Copy out every line from the records that includes "copyRuns".

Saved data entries
+---+
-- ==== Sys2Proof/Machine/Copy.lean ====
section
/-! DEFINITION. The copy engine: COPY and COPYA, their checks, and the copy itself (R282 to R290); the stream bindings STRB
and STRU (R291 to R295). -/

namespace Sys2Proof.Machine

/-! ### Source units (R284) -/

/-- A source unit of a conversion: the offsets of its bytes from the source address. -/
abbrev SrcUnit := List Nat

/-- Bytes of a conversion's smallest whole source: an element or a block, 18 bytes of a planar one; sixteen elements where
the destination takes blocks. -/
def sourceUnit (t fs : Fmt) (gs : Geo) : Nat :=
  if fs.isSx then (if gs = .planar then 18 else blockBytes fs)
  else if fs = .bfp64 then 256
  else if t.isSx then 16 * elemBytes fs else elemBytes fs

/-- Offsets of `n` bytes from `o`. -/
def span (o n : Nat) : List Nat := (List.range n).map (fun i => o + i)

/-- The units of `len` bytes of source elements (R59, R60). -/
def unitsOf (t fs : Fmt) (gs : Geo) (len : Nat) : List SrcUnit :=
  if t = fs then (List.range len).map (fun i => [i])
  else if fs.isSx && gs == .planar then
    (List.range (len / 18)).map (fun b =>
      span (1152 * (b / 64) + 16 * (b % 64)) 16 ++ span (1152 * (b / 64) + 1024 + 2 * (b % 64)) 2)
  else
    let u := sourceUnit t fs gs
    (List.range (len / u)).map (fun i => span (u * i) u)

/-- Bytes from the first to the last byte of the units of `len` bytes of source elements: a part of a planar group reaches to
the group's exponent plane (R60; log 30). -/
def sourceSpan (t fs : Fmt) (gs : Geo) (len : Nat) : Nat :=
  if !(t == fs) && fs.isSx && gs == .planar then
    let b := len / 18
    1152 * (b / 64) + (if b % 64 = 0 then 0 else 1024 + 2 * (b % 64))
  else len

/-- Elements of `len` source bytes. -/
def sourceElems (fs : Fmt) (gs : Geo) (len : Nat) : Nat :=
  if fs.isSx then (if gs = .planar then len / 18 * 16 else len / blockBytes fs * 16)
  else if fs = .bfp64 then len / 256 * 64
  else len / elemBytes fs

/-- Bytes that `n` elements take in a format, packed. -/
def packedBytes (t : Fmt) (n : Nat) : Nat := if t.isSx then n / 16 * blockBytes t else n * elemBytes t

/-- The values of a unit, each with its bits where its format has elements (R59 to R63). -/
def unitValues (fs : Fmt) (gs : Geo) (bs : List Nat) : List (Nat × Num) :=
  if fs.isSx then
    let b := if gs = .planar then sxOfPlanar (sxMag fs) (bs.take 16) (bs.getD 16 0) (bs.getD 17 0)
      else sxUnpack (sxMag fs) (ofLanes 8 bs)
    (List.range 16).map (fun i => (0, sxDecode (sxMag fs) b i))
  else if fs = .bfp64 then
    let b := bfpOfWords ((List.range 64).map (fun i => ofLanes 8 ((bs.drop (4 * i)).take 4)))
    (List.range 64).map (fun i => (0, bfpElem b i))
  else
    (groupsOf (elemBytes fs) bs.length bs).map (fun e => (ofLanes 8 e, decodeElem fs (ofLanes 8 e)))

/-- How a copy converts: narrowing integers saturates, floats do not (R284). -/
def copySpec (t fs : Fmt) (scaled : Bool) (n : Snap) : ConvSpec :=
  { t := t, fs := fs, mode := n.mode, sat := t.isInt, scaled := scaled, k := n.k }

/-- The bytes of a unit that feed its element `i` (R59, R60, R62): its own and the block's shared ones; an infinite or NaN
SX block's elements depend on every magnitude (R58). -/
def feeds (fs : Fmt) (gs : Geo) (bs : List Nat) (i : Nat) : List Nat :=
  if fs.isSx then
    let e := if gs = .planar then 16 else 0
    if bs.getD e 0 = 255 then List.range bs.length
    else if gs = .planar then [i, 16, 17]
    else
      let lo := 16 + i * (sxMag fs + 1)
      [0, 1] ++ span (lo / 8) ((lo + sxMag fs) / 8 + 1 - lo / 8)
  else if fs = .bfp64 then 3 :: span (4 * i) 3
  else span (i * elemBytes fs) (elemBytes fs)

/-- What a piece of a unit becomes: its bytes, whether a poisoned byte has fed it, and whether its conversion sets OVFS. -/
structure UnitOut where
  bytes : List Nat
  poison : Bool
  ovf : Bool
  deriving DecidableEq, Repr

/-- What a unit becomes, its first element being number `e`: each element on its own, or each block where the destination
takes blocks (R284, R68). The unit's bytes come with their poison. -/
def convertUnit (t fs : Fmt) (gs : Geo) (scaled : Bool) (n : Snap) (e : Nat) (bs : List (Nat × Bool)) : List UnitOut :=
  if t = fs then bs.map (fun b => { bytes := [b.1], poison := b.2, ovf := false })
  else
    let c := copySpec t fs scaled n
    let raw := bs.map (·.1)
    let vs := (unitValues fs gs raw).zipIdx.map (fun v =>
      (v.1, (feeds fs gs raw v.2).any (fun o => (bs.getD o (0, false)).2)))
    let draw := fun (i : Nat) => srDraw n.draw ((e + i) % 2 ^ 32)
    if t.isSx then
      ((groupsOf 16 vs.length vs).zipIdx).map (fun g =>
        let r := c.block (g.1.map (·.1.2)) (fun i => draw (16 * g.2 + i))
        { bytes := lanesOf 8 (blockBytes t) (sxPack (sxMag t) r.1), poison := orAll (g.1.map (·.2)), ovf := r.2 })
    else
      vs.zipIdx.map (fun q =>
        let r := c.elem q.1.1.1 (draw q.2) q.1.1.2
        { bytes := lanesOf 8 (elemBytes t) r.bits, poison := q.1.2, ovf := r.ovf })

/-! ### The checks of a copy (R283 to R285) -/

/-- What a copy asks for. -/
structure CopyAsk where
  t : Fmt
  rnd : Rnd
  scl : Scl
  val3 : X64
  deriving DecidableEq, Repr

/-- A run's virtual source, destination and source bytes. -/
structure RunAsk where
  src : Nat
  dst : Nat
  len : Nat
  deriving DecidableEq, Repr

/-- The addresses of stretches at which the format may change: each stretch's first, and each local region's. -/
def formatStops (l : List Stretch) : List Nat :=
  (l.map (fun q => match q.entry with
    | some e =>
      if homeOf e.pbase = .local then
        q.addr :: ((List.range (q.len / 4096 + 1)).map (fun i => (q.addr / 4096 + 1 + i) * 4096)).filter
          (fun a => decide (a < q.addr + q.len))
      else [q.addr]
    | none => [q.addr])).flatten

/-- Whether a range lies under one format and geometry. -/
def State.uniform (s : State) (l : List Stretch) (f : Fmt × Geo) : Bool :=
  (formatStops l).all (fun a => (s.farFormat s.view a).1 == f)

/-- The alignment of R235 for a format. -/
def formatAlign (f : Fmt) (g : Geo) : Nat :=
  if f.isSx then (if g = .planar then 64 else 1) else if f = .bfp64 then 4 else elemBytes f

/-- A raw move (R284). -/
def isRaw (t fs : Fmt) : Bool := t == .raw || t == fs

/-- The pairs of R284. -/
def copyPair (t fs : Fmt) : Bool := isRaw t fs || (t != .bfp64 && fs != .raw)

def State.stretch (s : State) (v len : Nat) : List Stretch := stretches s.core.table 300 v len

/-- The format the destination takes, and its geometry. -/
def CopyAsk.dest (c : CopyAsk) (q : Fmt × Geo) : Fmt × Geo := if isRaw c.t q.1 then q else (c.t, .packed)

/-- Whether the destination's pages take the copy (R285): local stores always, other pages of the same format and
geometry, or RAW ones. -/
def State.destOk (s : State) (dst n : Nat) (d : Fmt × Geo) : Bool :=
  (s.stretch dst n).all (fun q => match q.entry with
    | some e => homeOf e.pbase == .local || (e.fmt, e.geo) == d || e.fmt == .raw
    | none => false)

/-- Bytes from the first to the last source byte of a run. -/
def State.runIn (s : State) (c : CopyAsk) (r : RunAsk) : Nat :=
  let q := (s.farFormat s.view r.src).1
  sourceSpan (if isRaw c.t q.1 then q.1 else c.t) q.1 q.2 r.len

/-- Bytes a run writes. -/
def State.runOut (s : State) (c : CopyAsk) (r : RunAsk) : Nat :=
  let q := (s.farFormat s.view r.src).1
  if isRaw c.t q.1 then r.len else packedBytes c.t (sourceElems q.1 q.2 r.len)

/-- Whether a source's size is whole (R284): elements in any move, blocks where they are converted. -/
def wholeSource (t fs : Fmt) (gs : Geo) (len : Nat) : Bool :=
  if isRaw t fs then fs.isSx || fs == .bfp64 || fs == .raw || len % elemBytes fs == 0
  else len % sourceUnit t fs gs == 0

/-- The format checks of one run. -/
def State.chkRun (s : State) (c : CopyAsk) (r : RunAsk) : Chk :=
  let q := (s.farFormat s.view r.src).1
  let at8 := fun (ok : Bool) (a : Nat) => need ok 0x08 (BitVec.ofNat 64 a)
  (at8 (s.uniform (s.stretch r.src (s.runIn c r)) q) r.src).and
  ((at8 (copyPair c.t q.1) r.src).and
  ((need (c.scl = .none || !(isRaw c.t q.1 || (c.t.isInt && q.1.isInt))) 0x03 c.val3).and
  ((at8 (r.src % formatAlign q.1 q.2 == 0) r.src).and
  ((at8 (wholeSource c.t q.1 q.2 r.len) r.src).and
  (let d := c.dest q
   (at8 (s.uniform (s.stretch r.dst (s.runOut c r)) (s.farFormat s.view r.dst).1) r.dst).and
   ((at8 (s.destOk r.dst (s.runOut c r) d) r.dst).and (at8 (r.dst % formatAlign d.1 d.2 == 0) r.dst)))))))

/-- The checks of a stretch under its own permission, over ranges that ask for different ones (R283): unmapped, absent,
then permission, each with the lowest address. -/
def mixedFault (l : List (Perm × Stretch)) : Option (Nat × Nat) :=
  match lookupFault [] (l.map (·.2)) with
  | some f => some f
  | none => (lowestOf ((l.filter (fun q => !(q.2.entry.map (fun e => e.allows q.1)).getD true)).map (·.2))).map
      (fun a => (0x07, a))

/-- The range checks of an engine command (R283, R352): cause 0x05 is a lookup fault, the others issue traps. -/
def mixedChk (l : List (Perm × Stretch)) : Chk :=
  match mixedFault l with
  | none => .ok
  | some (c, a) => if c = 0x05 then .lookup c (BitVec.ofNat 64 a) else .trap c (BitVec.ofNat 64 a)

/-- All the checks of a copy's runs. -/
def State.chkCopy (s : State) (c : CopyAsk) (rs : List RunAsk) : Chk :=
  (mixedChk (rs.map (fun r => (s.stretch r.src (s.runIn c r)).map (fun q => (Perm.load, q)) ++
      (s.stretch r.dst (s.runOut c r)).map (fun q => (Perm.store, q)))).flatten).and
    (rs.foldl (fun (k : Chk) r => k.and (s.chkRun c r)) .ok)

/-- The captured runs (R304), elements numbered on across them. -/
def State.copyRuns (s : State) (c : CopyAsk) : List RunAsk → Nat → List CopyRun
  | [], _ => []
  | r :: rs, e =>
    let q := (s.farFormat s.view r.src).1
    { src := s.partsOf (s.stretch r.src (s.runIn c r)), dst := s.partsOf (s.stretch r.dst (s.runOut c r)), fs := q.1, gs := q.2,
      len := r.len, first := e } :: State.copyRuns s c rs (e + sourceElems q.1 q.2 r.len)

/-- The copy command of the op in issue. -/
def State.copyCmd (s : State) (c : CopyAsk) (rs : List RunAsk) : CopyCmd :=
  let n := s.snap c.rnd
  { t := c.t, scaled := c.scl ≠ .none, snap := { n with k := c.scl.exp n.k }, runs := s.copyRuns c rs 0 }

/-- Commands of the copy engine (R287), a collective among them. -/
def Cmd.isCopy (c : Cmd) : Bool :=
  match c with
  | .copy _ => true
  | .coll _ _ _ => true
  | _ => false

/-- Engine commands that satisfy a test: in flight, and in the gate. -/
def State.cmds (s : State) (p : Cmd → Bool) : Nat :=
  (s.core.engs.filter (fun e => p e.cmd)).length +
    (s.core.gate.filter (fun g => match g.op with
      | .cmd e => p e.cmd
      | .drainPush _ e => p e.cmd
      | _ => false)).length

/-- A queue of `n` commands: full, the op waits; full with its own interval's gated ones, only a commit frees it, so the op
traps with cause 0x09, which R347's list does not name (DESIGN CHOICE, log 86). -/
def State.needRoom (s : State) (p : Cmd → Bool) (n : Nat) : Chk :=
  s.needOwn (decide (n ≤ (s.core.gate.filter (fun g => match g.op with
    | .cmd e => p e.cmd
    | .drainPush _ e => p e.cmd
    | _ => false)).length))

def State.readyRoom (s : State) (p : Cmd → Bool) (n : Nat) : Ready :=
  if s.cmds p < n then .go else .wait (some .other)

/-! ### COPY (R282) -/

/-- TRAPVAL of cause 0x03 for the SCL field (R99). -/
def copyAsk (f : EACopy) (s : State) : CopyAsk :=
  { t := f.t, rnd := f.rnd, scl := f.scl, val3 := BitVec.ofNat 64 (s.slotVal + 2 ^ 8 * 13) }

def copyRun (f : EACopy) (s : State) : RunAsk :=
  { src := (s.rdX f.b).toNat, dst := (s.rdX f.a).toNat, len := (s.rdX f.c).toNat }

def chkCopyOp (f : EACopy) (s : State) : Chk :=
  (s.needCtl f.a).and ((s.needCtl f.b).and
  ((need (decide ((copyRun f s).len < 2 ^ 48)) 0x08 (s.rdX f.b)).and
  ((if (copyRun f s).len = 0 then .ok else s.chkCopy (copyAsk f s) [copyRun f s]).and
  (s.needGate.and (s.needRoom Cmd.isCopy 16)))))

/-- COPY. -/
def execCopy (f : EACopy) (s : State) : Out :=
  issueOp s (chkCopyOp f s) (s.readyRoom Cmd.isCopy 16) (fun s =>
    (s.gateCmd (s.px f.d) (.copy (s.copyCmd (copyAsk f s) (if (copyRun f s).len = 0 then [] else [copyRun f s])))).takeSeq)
+---+
● **Reply to the exercise**:
def State.copyRuns (s : State) (c : CopyAsk) : List RunAsk → Nat → List CopyRun
      len := r.len, first := e } :: State.copyRuns s c rs (e + sourceElems q.1 q.2 r.len)
  { t := c.t, scaled := c.scl ≠ .none, snap := { n with k := c.scl.exp n.k }, runs := s.copyRuns c rs 0 }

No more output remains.